How to complete this task:
Each line below needs to be repeated precisely as it is.

Dataset records:

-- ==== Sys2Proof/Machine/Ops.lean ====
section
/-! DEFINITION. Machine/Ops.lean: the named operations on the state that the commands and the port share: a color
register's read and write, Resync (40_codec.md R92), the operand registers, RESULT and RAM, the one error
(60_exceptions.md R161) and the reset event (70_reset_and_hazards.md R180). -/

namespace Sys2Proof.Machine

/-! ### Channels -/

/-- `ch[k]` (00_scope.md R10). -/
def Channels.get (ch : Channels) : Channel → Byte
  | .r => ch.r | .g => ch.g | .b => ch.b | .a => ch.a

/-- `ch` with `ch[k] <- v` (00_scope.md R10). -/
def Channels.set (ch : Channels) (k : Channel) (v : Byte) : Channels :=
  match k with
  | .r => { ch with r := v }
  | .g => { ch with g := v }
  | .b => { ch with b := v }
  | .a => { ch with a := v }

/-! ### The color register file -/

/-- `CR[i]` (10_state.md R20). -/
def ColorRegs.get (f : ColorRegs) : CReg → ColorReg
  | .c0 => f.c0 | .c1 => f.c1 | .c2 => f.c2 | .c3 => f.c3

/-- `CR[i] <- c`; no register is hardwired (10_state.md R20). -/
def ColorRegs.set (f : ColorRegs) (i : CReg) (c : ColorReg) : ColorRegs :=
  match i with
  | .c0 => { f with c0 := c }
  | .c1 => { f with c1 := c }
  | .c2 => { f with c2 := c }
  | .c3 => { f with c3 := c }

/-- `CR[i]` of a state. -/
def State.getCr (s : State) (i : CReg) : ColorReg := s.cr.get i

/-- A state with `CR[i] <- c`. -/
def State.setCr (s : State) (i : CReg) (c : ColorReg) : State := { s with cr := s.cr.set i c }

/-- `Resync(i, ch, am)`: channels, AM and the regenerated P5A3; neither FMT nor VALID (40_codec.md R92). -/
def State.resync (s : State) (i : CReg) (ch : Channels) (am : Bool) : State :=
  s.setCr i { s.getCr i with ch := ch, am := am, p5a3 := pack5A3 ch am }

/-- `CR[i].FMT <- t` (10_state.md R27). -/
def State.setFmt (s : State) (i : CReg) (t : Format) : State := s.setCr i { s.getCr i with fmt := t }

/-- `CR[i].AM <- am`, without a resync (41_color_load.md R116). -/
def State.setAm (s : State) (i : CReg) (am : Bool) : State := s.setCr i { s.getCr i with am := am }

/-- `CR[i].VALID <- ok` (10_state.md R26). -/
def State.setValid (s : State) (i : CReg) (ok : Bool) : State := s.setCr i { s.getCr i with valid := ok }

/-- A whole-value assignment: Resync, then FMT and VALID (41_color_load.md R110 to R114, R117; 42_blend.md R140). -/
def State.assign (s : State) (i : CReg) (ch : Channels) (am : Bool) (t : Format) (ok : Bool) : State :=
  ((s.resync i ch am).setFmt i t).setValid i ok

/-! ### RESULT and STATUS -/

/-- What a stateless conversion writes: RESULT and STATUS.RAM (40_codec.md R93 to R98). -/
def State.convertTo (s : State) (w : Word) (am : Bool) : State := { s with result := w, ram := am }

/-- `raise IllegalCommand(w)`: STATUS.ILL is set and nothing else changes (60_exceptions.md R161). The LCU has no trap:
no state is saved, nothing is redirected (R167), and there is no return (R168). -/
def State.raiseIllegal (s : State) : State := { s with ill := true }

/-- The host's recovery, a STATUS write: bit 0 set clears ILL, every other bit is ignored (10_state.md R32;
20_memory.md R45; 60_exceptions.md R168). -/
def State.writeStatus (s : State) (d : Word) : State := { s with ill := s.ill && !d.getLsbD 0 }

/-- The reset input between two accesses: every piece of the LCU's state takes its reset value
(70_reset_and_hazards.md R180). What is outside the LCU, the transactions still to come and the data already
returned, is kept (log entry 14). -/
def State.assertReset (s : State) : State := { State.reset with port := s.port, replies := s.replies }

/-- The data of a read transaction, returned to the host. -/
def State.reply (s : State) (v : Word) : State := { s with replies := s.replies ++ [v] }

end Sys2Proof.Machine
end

Answer box:
-- ==== Sys2Proof/Machine/Ops.lean ====
section
/-! DEFINITION. Machine/Ops.lean: the named operations on the state that the commands and the port share: a color
register's read and write, Resync (40_codec.md R92), the operand registers, RESULT and RAM, the one error
(60_exceptions.md R161) and the reset event (70_reset_and_hazards.md R180). -/

namespace Sys2Proof.Machine

/-! ### Channels -/

/-- `ch[k]` (00_scope.md R10). -/
def Channels.get (ch : Channels) : Channel → Byte
  | .r => ch.r | .g => ch.g | .b => ch.b | .a => ch.a

/-- `ch` with `ch[k] <- v` (00_scope.md R10). -/
def Channels.set (ch : Channels) (k : Channel) (v : Byte) : Channels :=
  match k with
  | .r => { ch with r := v }
  | .g => { ch with g := v }
  | .b => { ch with b := v }
  | .a => { ch with a := v }

/-! ### The color register file -/

/-- `CR[i]` (10_state.md R20). -/
def ColorRegs.get (f : ColorRegs) : CReg → ColorReg
  | .c0 => f.c0 | .c1 => f.c1 | .c2 => f.c2 | .c3 => f.c3

/-- `CR[i] <- c`; no register is hardwired (10_state.md R20). -/
def ColorRegs.set (f : ColorRegs) (i : CReg) (c : ColorReg) : ColorRegs :=
  match i with
  | .c0 => { f with c0 := c }
  | .c1 => { f with c1 := c }
  | .c2 => { f with c2 := c }
  | .c3 => { f with c3 := c }

/-- `CR[i]` of a state. -/
def State.getCr (s : State) (i : CReg) : ColorReg := s.cr.get i

/-- A state with `CR[i] <- c`. -/
def State.setCr (s : State) (i : CReg) (c : ColorReg) : State := { s with cr := s.cr.set i c }

/-- `Resync(i, ch, am)`: channels, AM and the regenerated P5A3; neither FMT nor VALID (40_codec.md R92). -/
def State.resync (s : State) (i : CReg) (ch : Channels) (am : Bool) : State :=
  s.setCr i { s.getCr i with ch := ch, am := am, p5a3 := pack5A3 ch am }

/-- `CR[i].FMT <- t` (10_state.md R27). -/
def State.setFmt (s : State) (i : CReg) (t : Format) : State := s.setCr i { s.getCr i with fmt := t }

/-- `CR[i].AM <- am`, without a resync (41_color_load.md R116). -/
def State.setAm (s : State) (i : CReg) (am : Bool) : State := s.setCr i { s.getCr i with am := am }

/-- `CR[i].VALID <- ok` (10_state.md R26). -/
def State.setValid (s : State) (i : CReg) (ok : Bool) : State := s.setCr i { s.getCr i with valid := ok }

/-- A whole-value assignment: Resync, then FMT and VALID (41_color_load.md R110 to R114, R117; 42_blend.md R140). -/
def State.assign (s : State) (i : CReg) (ch : Channels) (am : Bool) (t : Format) (ok : Bool) : State :=
  ((s.resync i ch am).setFmt i t).setValid i ok

/-! ### RESULT and STATUS -/

/-- What a stateless conversion writes: RESULT and STATUS.RAM (40_codec.md R93 to R98). -/
def State.convertTo (s : State) (w : Word) (am : Bool) : State := { s with result := w, ram := am }

/-- `raise IllegalCommand(w)`: STATUS.ILL is set and nothing else changes (60_exceptions.md R161). The LCU has no trap:
no state is saved, nothing is redirected (R167), and there is no return (R168). -/
def State.raiseIllegal (s : State) : State := { s with ill := true }

/-- The host's recovery, a STATUS write: bit 0 set clears ILL, every other bit is ignored (10_state.md R32;
20_memory.md R45; 60_exceptions.md R168). -/
def State.writeStatus (s : State) (d : Word) : State := { s with ill := s.ill && !d.getLsbD 0 }

/-- The reset input between two accesses: every piece of the LCU's state takes its reset value
(70_reset_and_hazards.md R180). What is outside the LCU, the transactions still to come and the data already
returned, is kept (log entry 14). -/
def State.assertReset (s : State) : State := { State.reset with port := s.port, replies := s.replies }

/-- The data of a read transaction, returned to the host. -/
def State.reply (s : State) (v : Word) : State := { s with replies := s.replies ++ [v] }

end Sys2Proof.Machine
end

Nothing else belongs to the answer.